Are Transformers with One Layer Self-Attention Using Low-Rank Weight Matrices Universal Approximators?
This addresses a theoretical gap in understanding the expressive capacity of Transformers for researchers, providing a more practical alignment with models used in practice, though it is incremental in clarifying existing mathematical interpretations.
The paper tackles the problem of Transformer models requiring excessively deep layers for data memorization, and proves that a single layer of self-attention with low-rank weight matrices can perfectly capture the context of an entire input sequence, showing that one-layer Transformers are universal approximators for continuous permutation equivariant functions.

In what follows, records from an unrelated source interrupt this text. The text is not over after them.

-- ==== Sys2Proof/Machine/Crypto.lean ====
section
/-! DEFINITION. The algorithms that Table 0.4 names by their standards: SHA-384, HMAC and HKDF, AES-256 and GCM, and the arithmetic of
P-384 with ECDSA and ECDH. ML-DSA-65 and ML-KEM-768 stand in Config (log entry 4). -/

namespace Sys2Proof.Machine

/-! ### SHA-384 (FIPS 180-4) -/

def w64 (n : Nat) : Nat := n % 2 ^ 64

/-- Rotation of a 64-bit word to the right. -/
def rotr64 (n x : Nat) : Nat := Nat.lor (x / 2 ^ n) (x % 2 ^ n * 2 ^ (64 - n))

def xor3 (a b c : Nat) : Nat := Nat.xor (Nat.xor a b) c

/-- The 80 round constants of FIPS 180-4. -/
def shaK : List Nat :=
  [0x428A2F98D728AE22, 0x7137449123EF65CD, 0xB5C0FBCFEC4D3B2F, 0xE9B5DBA58189DBBC] ++
  [0x3956C25BF348B538, 0x59F111F1B605D019, 0x923F82A4AF194F9B, 0xAB1C5ED5DA6D8118] ++
  [0xD807AA98A3030242, 0x12835B0145706FBE, 0x243185BE4EE4B28C, 0x550C7DC3D5FFB4E2] ++
  [0x72BE5D74F27B896F, 0x80DEB1FE3B1696B1, 0x9BDC06A725C71235, 0xC19BF174CF692694] ++
  [0xE49B69C19EF14AD2, 0xEFBE4786384F25E3, 0x0FC19DC68B8CD5B5, 0x240CA1CC77AC9C65] ++
  [0x2DE92C6F592B0275, 0x4A7484AA6EA6E483, 0x5CB0A9DCBD41FBD4, 0x76F988DA831153B5] ++
  [0x983E5152EE66DFAB, 0xA831C66D2DB43210, 0xB00327C898FB213F, 0xBF597FC7BEEF0EE4] ++
  [0xC6E00BF33DA88FC2, 0xD5A79147930AA725, 0x06CA6351E003826F, 0x142929670A0E6E70] ++
  [0x27B70A8546D22FFC, 0x2E1B21385C26C926, 0x4D2C6DFC5AC42AED, 0x53380D139D95B3DF] ++
  [0x650A73548BAF63DE, 0x766A0ABB3C77B2A8, 0x81C2C92E47EDAEE6, 0x92722C851482353B] ++
  [0xA2BFE8A14CF10364, 0xA81A664BBC423001, 0xC24B8B70D0F89791, 0xC76C51A30654BE30] ++
  [0xD192E819D6EF5218, 0xD69906245565A910, 0xF40E35855771202A, 0x106AA07032BBD1B8] ++
  [0x19A4C116B8D2D0C8, 0x1E376C085141AB53, 0x2748774CDF8EEB99, 0x34B0BCB5E19B48A8] ++
  [0x391C0CB3C5C95A63, 0x4ED8AA4AE3418ACB, 0x5B9CCA4F7763E373, 0x682E6FF3D6B2B8A3] ++
  [0x748F82EE5DEFB2FC, 0x78A5636F43172F60, 0x84C87814A1F0AB72, 0x8CC702081A6439EC] ++
  [0x90BEFFFA23631E28, 0xA4506CEBDE82BDE9, 0xBEF9A3F7B2C67915, 0xC67178F2E372532B] ++
  [0xCA273ECEEA26619C, 0xD186B8C721C0C207, 0xEADA7DD6CDE0EB1E, 0xF57D4F7FEE6ED178] ++
  [0x06F067AA72176FBA, 0x0A637DC5A2C898A6, 0x113F9804BEF90DAE, 0x1B710B35131C471B] ++
  [0x28DB77F523047D84, 0x32CAAB7B40C72493, 0x3C9EBE0A15C9BEBC, 0x431D67C49C100D4C] ++
  [0x4CC5D4BECB3E42B6, 0x597F299CFC657E2A, 0x5FCB6FAB3AD6FAEC, 0x6C44198C4A475817]

/-- The initial hash value of SHA-384. -/
def shaInit : List Nat :=
  [0xCBBB9D5DC1059ED8, 0x629A292A367CD507, 0x9159015A3070DD17, 0x152FECD8F70E5939] ++
  [0x67332667FFC00B31, 0x8EB44A8768581511, 0xDB0C2E0D64F98FA7, 0x47B5481DBEFA4FA4]

/-- The padding of a message: a 1 bit, zeros, and its length in bits in 16 bytes, to a multiple of 128 bytes. -/
def shaPad (m : List Byte) : List Byte :=
  m ++ [0x80] ++ zeros ((239 - m.length % 128) % 128) ++ beBytes 16 (8 * m.length)

/-- Bytes taken as words of `n` bytes, most significant byte first. -/
def beWords (n : Nat) (bs : List Byte) : List Nat :=
  (upTo (bs.length / n)).map fun k => beNat (slice (n * k) n bs)

/-- The message schedule, newest word first. -/
def shaSchedule : Nat → List Nat → List Nat
  | 0, w => w
  | n + 1, w =>
    let s0 := fun (x : Nat) => xor3 (rotr64 1 x) (rotr64 8 x) (x / 2 ^ 7)
    let s1 := fun (x : Nat) => xor3 (rotr64 19 x) (rotr64 61 x) (x / 2 ^ 6)
    shaSchedule n (w64 (s1 (nth w 1 0) + nth w 6 0 + s0 (nth w 14 0) + nth w 15 0) :: w)

/-- One round over the eight working variables. -/
def shaRound (v : List Nat) (kw : Nat) : List Nat :=
  match v with
  | [a, b, c, d, e, f, g, h] =>
    let t1 := h + xor3 (rotr64 14 e) (rotr64 18 e) (rotr64 41 e) + Nat.xor (Nat.land e f) (Nat.land (2 ^ 64 - 1 - e) g) + kw
    let t2 := xor3 (rotr64 28 a) (rotr64 34 a) (rotr64 39 a) + xor3 (Nat.land a b) (Nat.land a c) (Nat.land b c)
    [w64 (t1 + t2), a, b, c, w64 (d + t1), e, f, g]
  | _ => v

/-- One block of 16 words. -/
def shaBlock (h : List Nat) (block : List Nat) : List Nat :=
  let w := (shaSchedule 64 block.reverse).reverse
  let v := ((shaK.zip w).map fun (k, x) => k + x).foldl shaRound h
  (h.zip v).map fun (a, b) => w64 (a + b)

/-- SHA-384 of a message: 48 bytes. -/
def sha384 (m : List Byte) : List Byte :=
  let p := shaPad m
  let h := (upTo (p.length / 128)).foldl (fun h k => shaBlock h (beWords 8 (slice (128 * k) 128 p))) shaInit
  (h.take 6).flatMap fun x => beBytes 8 x

/-! ### HMAC and HKDF with SHA-384 (RFC 5869) -/

def xorBytes (a b : List Byte) : List Byte := (a.zip b).map fun (x, y) => x ^^^ y

def hmac384 (key m : List Byte) : List Byte :=
  let k := fitBytes 128 (if 128 < key.length then sha384 key else key)
  sha384 (xorBytes k (List.replicate 128 0x5C) ++ sha384 (xorBytes k (List.replicate 128 0x36) ++ m))

def hkdfExtract (salt ikm : List Byte) : List Byte := hmac384 salt ikm

/-- Blocks T(i) of HKDF-Expand from the block before. -/
def hkdfBlocks (prk info : List Byte) : Nat → Nat → List Byte → List Byte
  | 0, _, _ => []
  | n + 1, i, t =>
    let t := hmac384 prk (t ++ info ++ [BitVec.ofNat 8 i])
    t ++ hkdfBlocks prk info n (i + 1) t

def hkdfExpand (prk info : List Byte) (len : Nat) : List Byte := (hkdfBlocks prk info (ceilDiv len 48) 1 []).take len

/-! ### AES-256 (FIPS 197) -/

/-- Multiplication by x in GF(2^8). -/
def xtime (a : Nat) : Nat := if 128 ≤ a then Nat.xor (2 * a % 256) 0x1B else 2 * a

/-- Multiplication in GF(2^8), over the 8 bits of `b`. -/
def gf8Mul (a b : Nat) : Nat :=
  ((upTo 8).foldl (fun (x : Nat × Nat) k => (if bitAt b k then Nat.xor x.1 x.2 else x.1, xtime x.2)) (0, a)).1

/-- The inverse in GF(2^8), a^254; 0 for 0. -/
def gf8Inv (a : Nat) : Nat := ((upTo 6).foldl (fun (x : Nat × Nat) _ => let q := gf8Mul x.2 x.2; (gf8Mul x.1 q, q)) (1, gf8Mul a a)).1
  |> fun hi => gf8Mul hi (gf8Mul a a)

def rotl8 (n x : Nat) : Nat := x * 2 ^ n % 256 + x / 2 ^ (8 - n)

/-- SubBytes of one byte. -/
def aesSub (a : Nat) : Nat :=
  let b := gf8Inv a
  Nat.xor (Nat.xor (Nat.xor b (rotl8 1 b)) (Nat.xor (rotl8 2 b) (rotl8 3 b))) (Nat.xor (rotl8 4 b) 0x63)

def xorNats (a b : List Nat) : List Nat := (a.zip b).map fun (x, y) => Nat.xor x y

/-- Words of the key schedule, four bytes each, newest first: `i` the number of the next word, `rc` the round constant. -/
def aesExpand : Nat → Nat → Nat → List (List Nat) → List (List Nat)
  | 0, _, _, ws => ws
  | n + 1, i, rc, ws =>
    let last := nth ws 0 []
    let t :=
      if i % 8 == 0 then xorNats (((last.drop 1) ++ last.take 1).map aesSub) [rc, 0, 0, 0]
      else if i % 8 == 4 then last.map aesSub else last
    aesExpand n (i + 1) (if i % 8 == 0 then xtime rc else rc) (xorNats (nth ws 7 []) t :: ws)

/-- The 15 round keys of a 32-byte key. -/
def aesKeys (key : List Byte) : List (List Nat) :=
  let k := (fitBytes 32 key).map (·.toNat)
  let ws := (aesExpand 52 8 1 ((upTo 8).map fun i => (k.drop (4 * i)).take 4).reverse).reverse
  (upTo 15).map fun r => ((ws.drop (4 * r)).take 4).flatten

/-- ShiftRows on the 16 bytes of the state, column by column. -/
def aesShift (st : List Nat) : List Nat := (upTo 16).map fun i => nth st ((i + 4 * (i % 4)) % 16) 0

/-- MixColumns on one column. -/
def aesMix (c : List Nat) : List Nat :=
  (upTo 4).map fun i =>
    let at' := fun k => nth c ((i + k) % 4) 0
    Nat.xor (Nat.xor (gf8Mul 2 (at' 0)) (gf8Mul 3 (at' 1))) (Nat.xor (at' 2) (at' 3))

/-- AES-256 of one block of 16 bytes. -/
def aesBlock (key block : List Byte) : List Byte :=
  let ks := aesKeys key
  let st := xorNats ((fitBytes 16 block).map (·.toNat)) (nth ks 0 [])
  let mixed := fun (st : List Nat) => (upTo 4).flatMap fun c => aesMix ((st.drop (4 * c)).take 4)
  let st := (upTo 13).foldl (fun st r => xorNats (mixed (aesShift (st.map aesSub))) (nth ks (r + 1) [])) st
  (xorNats (aesShift (st.map aesSub)) (nth ks 14 [])).map fun x => BitVec.ofNat 8 x

/-! ### GCM (SP 800-38D) -/

/-- Multiplication in GF(2^128) with GCM's bit order: the most significant bit of a block is the coefficient of 1. -/
def ghashMul (x y : Nat) : Nat :=
  ((upTo 128).foldl (fun (zv : Nat × Nat) k =>
    let v := zv.2
    (if bitAt x (127 - k) then Nat.xor zv.1 v else zv.1,
     if bitAt v 0 then Nat.xor (v / 2) (0xE1 * 2 ^ 120) else v / 2)) (0, y)).1

def padTo (n : Nat) (bs : List Byte) : List Byte := bs ++ zeros ((n - bs.length % n) % n)

/-- GHASH of a text whose length is a multiple of 16. -/
def ghash (h : Nat) (bs : List Byte) : Nat := (beWords 16 bs).foldl (fun y x => ghashMul (Nat.xor y x) h) 0

/-- The key stream of a 96-bit nonce from a byte offset on: `n` bytes. -/
def gcmStream (key nonce : List Byte) (off n : Nat) : List Byte :=
  let first := off / 16
  let blocks := (upTo (ceilDiv (off % 16 + n) 16)).flatMap fun i => aesBlock key (nonce ++ beBytes 4 (first + i + 2))
  slice (off % 16) n blocks

/-- Encryption or decryption of a part of a text that starts at an offset. -/
def gcmCrypt (key nonce : List Byte) (off : Nat) (bs : List Byte) : List Byte := xorBytes bs (gcmStream key nonce off bs.length)

/-- The 16-byte tag over additional data and the encrypted text. -/
def gcmTag (key nonce aad text : List Byte) : List Byte :=
  let h := beNat (aesBlock key (zeros 16))
  let s := ghash h (padTo 16 aad ++ padTo 16 text ++ beBytes 8 (8 * aad.length) ++ beBytes 8 (8 * text.length))
  xorBytes (aesBlock key (nonce ++ beBytes 4 1)) (beBytes 16 s)

/-! ### P-384 (FIPS 186-5, SP 800-56A) -/

def p384P : Nat := 2 ^ 384 - 2 ^ 128 - 2 ^ 96 + 2 ^ 32 - 1
def p384N : Nat := 0xFFFFFFFFFFFFFFFFFFFFFFFFFFFFFFFFFFFFFFFFFFFFFFFFC7634D81F4372DDF581A0DB248B0A77AECEC196ACCC52973
def p384B : Nat := 0xB3312FA7E23EE7E4988E056BE3F82D19181D9C6EFE8141120314088F5013875AC656398D8A2ED19D2A85C8EDD3EC2AEF
def p384G : Nat × Nat :=
  (0xAA87CA22BE8B05378EB1C71EF320AD746E1D3B628BA79B9859F741E082542A385502F25DBF55296C3A545E3872760AB7,
   0x3617DE4A96262C6F5D9E98BF9292DC29F8F41DBD289A147CE9DA3113B5F0B8C00A60B1CE1D7E819D7A431D7C90EA0E5F)

/-- a^e modulo m, over the low `bits` bits of e. -/
def powMod (m a e bits : Nat) : Nat :=
  ((upTo bits).foldl (fun (x : Nat × Nat) k => (if bitAt e k then x.1 * x.2 % m else x.1, x.2 * x.2 % m)) (1, a % m)).1

/-- The inverse modulo a prime of 384 bits. -/
def invMod (m a : Nat) : Nat := powMod m a (m - 2) 384

def subMod (m a b : Nat) : Nat := (a % m + (m - b % m)) % m

/-- A point of the curve in Jacobian coordinates; Z 0 is the point at infinity. -/
abbrev JPoint := Nat × Nat × Nat

def jDouble (q : JPoint) : JPoint :=
  let p := p384P
  let (x, y, z) := q
  let zz := z * z % p
  let m := 3 * (subMod p x zz) * (x + zz) % p
  let s := 4 * x * (y * y % p) % p
  let x' := subMod p (m * m) (2 * s)
  (x', subMod p (m * subMod p s x') (8 * (y * y % p) * (y * y % p)), 2 * y * z % p)

def jAdd (a b : JPoint) : JPoint :=
  let p := p384P
  let (x1, y1, z1) := a
  let (x2, y2, z2) := b
  if z1 == 0 then b
  else if z2 == 0 then a
  else
    let z1z1 := z1 * z1 % p
    let z2z2 := z2 * z2 % p
    let u1 := x1 * z2z2 % p
    let u2 := x2 * z1z1 % p
    let s1 := y1 * z2 * z2z2 % p
    let s2 := y2 * z1 * z1z1 % p
    if u1 == u2 then (if s1 == s2 then jDouble a else (1, 1, 0))
    else
      let h := subMod p u2 u1
      let r := subMod p s2 s1
      let hh := h * h % p
      let hhh := h * hh % p
      let v := u1 * hh % p
      let x := subMod p (subMod p (r * r) hhh) (2 * v)
      (x, subMod p (r * subMod p v x) (s1 * hhh), h * z1 * z2 % p)

def jMul (k : Nat) (q : JPoint) : JPoint :=
  ((upTo 384).foldl (fun (x : JPoint × JPoint) i => (if bitAt k i then jAdd x.1 x.2 else x.1, jDouble x.2)) ((1, 1, 0), q)).1

/-- The affine coordinates of a point; none at infinity. -/
def jAffine (q : JPoint) : Option (Nat × Nat) :=
  let (x, y, z) := q
  if z == 0 then none
  else
    let i := invMod p384P z
    some (x * i * i % p384P, y * i % p384P * i % p384P * i % p384P)

def jBase : JPoint := (p384G.1, p384G.2, 1)

/-- An uncompressed public key of 97 bytes that lies on the curve. -/
def parsePoint (bs : List Byte) : Option (Nat × Nat) :=
  let x := beNat (slice 1 48 bs)
  let y := beNat (slice 49 48 bs)
  if bs.length == 97 && bs.head? == some 4 && x < p384P && y < p384P
      && y * y % p384P == (x * x % p384P * x + (p384P - 3) * x + p384B) % p384P then some (x, y) else none

/-- The public key of a private scalar, uncompressed. -/
def p384Public (d : Nat) : List Byte :=
  match jAffine (jMul d jBase) with
  | some (x, y) => [4] ++ beBytes 48 x ++ beBytes 48 y
  | none => [0]

/-- The ECDH shared secret of a private scalar and a public key: the x coordinate. -/
def ecdh (d : Nat) (pub : List Byte) : Option (List Byte) :=
  (parsePoint pub).bind fun (x, y) => (jAffine (jMul d (x, y, 1))).map fun q => beBytes 48 q.1

/-- ECDSA verification of a signature r then s over a digest of 48 bytes. -/
def ecdsaVerify (pub digest sig : List Byte) : Bool :=
  let r := beNat (slice 0 48 sig)
  let s := beNat (slice 48 48 sig)
  match parsePoint pub with
  | none => false
  | some (x, y) =>
    let w := invMod p384N s
    let q := jAdd (jMul (beNat (digest.take 48) * w % p384N) jBase) (jMul (r * w % p384N) (x, y, 1))
    1 ≤ r && r < p384N && 1 ≤ s && s < p384N
      && (match jAffine q with
        | some (v, _) => v % p384N == r
        | none => false)

/-- An ECDSA signature by a private scalar with a per-message secret k, r then s. -/
def ecdsaSign (d k : Nat) (digest : List Byte) : List Byte :=
  match jAffine (jMul k jBase) with
  | none => zeros 96
  | some (x, _) =>
    let r := x % p384N
    beBytes 48 r ++ beBytes 48 (invMod p384N k * (beNat (digest.take 48) + r * d) % p384N)

/-! ### Key pairs derived from a secret and a label (R492) -/

def labelBytes (t : String) : List Byte := t.toList.map fun c => BitVec.ofNat 8 c.toNat

/-- The ECDSA private key of a secret and a label. -/
def deriveScalar (secret label : List Byte) : Nat :=
  beNat (hkdfExpand (hkdfExtract label secret) (labelBytes "ECDSA") 48) % (p384N - 1) + 1

/-- The ECDSA public key of the pair, 97 bytes. -/
def derivePublic (secret label : List Byte) : List Byte := p384Public (deriveScalar secret label)

/-- The seed of the ML-DSA-65 pair. -/
def deriveSeed (secret label : List Byte) : List Byte := hkdfExpand (hkdfExtract label secret) (labelBytes "MLDSA") 32

end Sys2Proof.Machine
end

Existing analyses of the expressive capacity of Transformer models have required excessively deep layers for data memorization, leading to a discrepancy with the Transformers actually used in practice. This is primarily due to the interpretation of the softmax function as an approximation of the hardmax function. By clarifying the connection between the softmax function and the Boltzmann operator, we prove that a single layer of self-attention with low-rank weight matrices possesses the capability to perfectly capture the context of an entire input sequence. As a consequence, we show that one-layer and single-head Transformers have a memorization capacity for finite samples, and that Transformers consisting of one self-attention layer with two feed-forward neural networks are universal approximators for continuous permutation equivariant functions on a compact domain.